Brief:
Every line from the beginning of the records below up to the one holding "def anAcc (k" should be quoted exactly; leave out the rest.

[Stored data]
-- ==== Sys2Proof/Tests/WitnessesDevice.lean ====
section
/-! SUPPORT. For each statement about the device and the whole machine with hypotheses: a state and operands that meet them, clause by clause, at the
ends of the ranges where the clauses meet. -/

namespace Sys2Proof.Tests

open Sys2Proof Sys2Proof.Machine

/-- A windowed access of one line of 64 bytes from element 0 to the line at a slice address. -/
def anAcc (k : AccKind) : Access :=
  { id := 4, kind := k, launch := 0, gen := 1, elem := 0, site := 3, addr := sliceBase, len := 64, ops := [(0, 1, 2), (15, 3, 4)] }
def accState (a : Access) (st : Map Stamp := []) : State := { aState aSlot [(3, { aSite with fill := 3 })] with accs := [a], stamps := st }
/-- Full/empty bits of slice 0 set for its first words. -/
def fullState (a : Access) (n : Nat) : State :=
  { accState a with slices := [(0, { fe := (List.range n).map fun i => (i, true) })] }
def otherStamp : Stamp := { launch := 0, site := 4, w := true }
/-- A queued write-back of the first line of site 3, dirty in one byte, under its own tag. -/
def queuedBack : Access := { anAcc .wback with st := .queued }
def dirtyState (use : Option Nat) : State :=
  { accState queuedBack with
    elems := [(0, { tags := (List.range 4).map (fun g => (granKey 3 0 g, { space := 0, off := sliceBase + 64 * g })),
                    dirty := [(dirtyKey 3 0, true)], otherUse := use })] }

theorem meets_AccessesPerformAtTheirNodes :
    (∀ k, (accState (anAcc k)).acc 4 = some (anAcc k) ∧ (accState (anAcc k)).mayPerform (anAcc k) = true)
      ∧ (accState (anAcc .read)).ecc = [] ∧ (accState (anAcc .read)).memOldAt ≠ (accState (anAcc .read)).cycle
      ∧ (anAcc .read).reply = []
      ∧ (∀ k, let s := accState (anAcc k);
        (anAcc k).lines ≠ [] ∧ (s.partsAt (anAcc k) (anAcc k).lines).1 = (anAcc k).lines
          ∧ (s.atBanks (anAcc k).cls (.acc 4 (sliceBase / 64)) 0 (bankNodes (anAcc k).lines)).1 = true)
      ∧ (∀ k, let s := { accState (anAcc k) with cycle := 24 };
        (s.partsAt (anAcc k) (anAcc k).lines).1 = []
          ∧ (s.atBanks (anAcc k).cls (.acc 4 (sliceBase / 64)) 0 (bankNodes (anAcc k).lines)).1 = false)
      ∧ (accState (anAcc .wback)).tagRefused (anAcc .wback) = false
      ∧ (let a : Access := { anAcc .wback with bytes := [(sliceBase, 1)] };
        ({ accState a with refused := [{ launch := 0, elem := 0, site := 3, line := 0, addr := sliceBase, len := 64 }] } : State).tagRefused a = true)
      ∧ (∀ v ∈ ((accState (anAcc .read)).slice 0).waits, v.who ≠ .acc 4 (sliceBase / 64))
      ∧ (∀ g ∈ (anAcc .read).granules, ∀ st, (g, st) ∈ (accState (anAcc .read)).stamps → False)
      ∧ ((fullState (anAcc .sync) 16).feAt sliceBase = true ∧ (fullState (anAcc .sync) 1).feAt (sliceBase + 4) = false)
      ∧ (let s := accState (anAcc .check) [(sliceBase / 64, otherStamp)];
        ∃ g ∈ (anAcc .check).granules, ∃ st, s.stamps.find? (·.1 == g) = some (g, st)
          ∧ stampOk (s.copy 0 1).sites (anAcc .check) st = false)
      ∧ ((aState aSlot).slot 0).bound = true ∧ ((aState aSlot).slot 0).ended = false
      ∧ ([(0, (1 : Byte)), (63, 2)].map (·.1)).Nodup ∧ ([(0, (1 : Byte)), (63, 2)] : Map Byte) ≠ []
      ∧ (accState (anAcc .atom)).atomTurn (anAcc .atom) = true
      ∧ ([(0, (1 : LaneWord), (2 : LaneWord)), (63, 3, 4)].map (·.1)).Nodup
      ∧ (let f (s : State) := s.accs.find? fun a => a.elem == 0 && a.kind == .wback && a.st == .queued && decide (a.notBefore ≤ s.cycle);
        f (accState (anAcc .read)) = none ∧ f (dirtyState none) = some queuedBack
          ∧ (dirtyState (some 16)).bankFree 0 false = false
          ∧ (let s := dirtyState none;
            let h := shareOf (accSite s queuedBack) 0;
            s.bankFree 0 false = true ∧ ((s.elem 0).lineTags 3 0).map (·.2) = lineTagsAt h sliceBase
              ∧ (s.elem 0).dirtyOf h 3 0 ≠ [] ∧ 4 * h.lw * (0 + 1) ≤ 65536)) := by
  refine ⟨fun k => by cases k <;> decide, by decide, by decide, by decide, fun k => by cases k <;> decide,
    fun k => by cases k <;> decide, by decide, by decide, by decide, ?_, by decide,
    ⟨sliceBase / 64, by decide, otherStamp, by decide, by decide⟩, by decide⟩
  intro g _ st h
  cases h

/-- An open window of element 0 on its landing entry 2, for lanes 0 and 63 of g3, and its access under way or not. -/
def aWindow : Landing := { isOpen := true, gen := 1, close := 16, reg := 3, code := 3, mask := 0x8000000000000001#64, width := 64, acc := 4, site := 3 }
def winState (w : Landing) (accs : List Access) : State :=
  { aState aSlot [(3, { aSite with fill := 3 })] with
    accs := accs, elems := [(0, { landing := [(2, w)] })] }
def answered : Access := { anAcc .read with st := .performed, entry := 2, win := 4 }
def shutState : State := { winState aWindow [answered] with clusters := [(0, { shut := true })] }
/-- A slot that waits at a fence with one waymark out. -/
def fenceSlot : Slot := { aSlot with wait := .fence 0 10, waymarks := [256], paths := [(256, 9)] }
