/-- The expiry test closes every HELD bundle whose claim flag is clear and whose hold age is at or above
the limit, with reason HOLD-EXPIRED, and no other bundle; the line, the pieces and the units stay. A
pitch mark tests against the bundle hold limit in force; HOLD_EXPIRED makes the test between marks, where
it closes what the last mark would have closed: an age of at least 1 against the limit in force at that
mark (log entry 6, the model's choice). The hold age is the pitch count less the hold start
pitch, modulo 2^32 (R135). The close of a bundle (R144, R145): EJECTING with its reason,
SHORT if members are missing, the claim flag clear, the eject timer of its pocket from 0, and its queued
REMAKEs, in queue order, sent to EXCEPTION as LATE-UNMADE while the list holds fewer entries than 128
less the pieces. The completion test (R142). A bundle that a standing request takes (R135, R136): HELD,
unclaimed, the oldest. -/
def Obligations.HoldExpiryClosesHeldBundles : Prop :=
  (∀ s : State, BundleSafe s →
    let expired (least : Nat) (t : State) : Prop :=
      t.stacker.bundles = s.stacker.bundles.map (fun b =>
          if b.state = .held ∧ b.claim = false ∧ least ≤ holdAge s b then
            { b with
              state := .ejecting
              reason := some .holdExpired
              short := decide (b.stackedCount < b.plannedCount)
              claim := false }
          else b)
        ∧ t.line = s.line ∧ t.tracking = s.tracking ∧ t.units = s.units ∧ t.holds = s.holds
        ∧ t.host = s.host ∧ t.planner = s.planner
    (∀ m, expired s.stacker.holdLimit (markEvent m s .holdExpiry))
      ∧ (s.inputs.reset = false →
        ∃ t, exec .holdExpired s = .next t ∧ expired (max 1 s.stacker.markLimit) t))
    ∧ (∀ (s : State) (b : Bundle) (start : BitVec 32), b.holdStart = some start →
      holdAge s b = (s.line.pitch.toNat + 4294967296 - start.toNat) % 4294967296)
    ∧ (∀ (n : Nat) (why : CloseReason) (s : State) (b : Bundle), findBundle s n = some b →
      let room := 128 - s.tracking.pieces.length - s.stacker.exceptions.length
      let late := (s.queue.order.filter (fun k => (findRecord s k).any (fun r =>
        decide (r.kind = .remake) && decide (r.bundle = some n)))).take room
      closeBundle n why s =
        { s with
          store := s.store.map (fun r => if r.key ∈ late then
            { r with state := .exception, disposition := some .lateUnmade } else r)
          queue := { s.queue with order := s.queue.order.filter (fun k => k ∉ late) }
          stacker :=
            { s.stacker with
              bundles := s.stacker.bundles.map (fun c => if c.number = n then
                { c with
                  state := .ejecting
                  reason := some why
                  short := decide (c.stackedCount < c.plannedCount)
                  claim := false } else c)
              ejectA := if b.pocket = some .a then EjectTimer.stopped else s.stacker.ejectA
              ejectB := if b.pocket = some .b then EjectTimer.stopped else s.stacker.ejectB
              exceptions := s.stacker.exceptions ++ late.map (fun k =>
                ExceptionEntry.mk k .lateUnmade ((findRecord s k).bind (fun r => r.lastDefect)) none
                  (((findRecord s k).map (fun r => r.remakeCount)).getD 0)) } })
    ∧ (∀ (n : Nat) (s : State) (b : Bundle), findBundle s n = some b →
      let complete := (b.state = .filling ∨ b.state = .held) ∧ b.final = true ∧ 1 ≤ b.stackedCount
        ∧ b.stackedCount = b.plannedCount
      (complete → completionTest n s = closeBundle n .planned s)
        ∧ (¬ complete → completionTest n s = s))
    ∧ ∀ (n : Nat) (s : State),
      let free := pocketState s .a = .free ∨ pocketState s .b = .free
      let waiting (u : State) : State :=
        { u with
          holds :=
            { causes := { u.holds.causes with pocketWait := true }
              raised := { u.holds.raised with pocketWait := true } } }
      (s.stacker.request ≠ none → ¬ free →
          forceForRequest n s = waiting (closeBundle n .forced s))
        ∧ (s.stacker.request = none ∨ free → forceForRequest n s = s)
        ∧ (∀ m, forceChoice s = some m → ∃ k b, bundleIn s k = some b ∧ b.number = m
          ∧ b.state = .held ∧ b.claim = false
          ∧ ∀ c, bundleIn s (otherPocket k) = some c → c.state = .held → c.claim = false →
            holdAge s c ≤ holdAge s b)
        ∧ (forceChoice s = none →
          ∀ k b, bundleIn s k = some b → b.state = .held → b.claim = true)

Exercise response:
-- ==== Sys2Proof/Tests/WitnessesDevice.lean ====
section
/-! SUPPORT. For each statement about the device and the whole machine with hypotheses: a state and operands that meet them, clause by clause, at the
ends of the ranges where the clauses meet. -/

namespace Sys2Proof.Tests

open Sys2Proof Sys2Proof.Machine

/-- A windowed access of one line of 64 bytes from element 0 to the line at a slice address. -/
def anAcc (k : AccKind) : Access :=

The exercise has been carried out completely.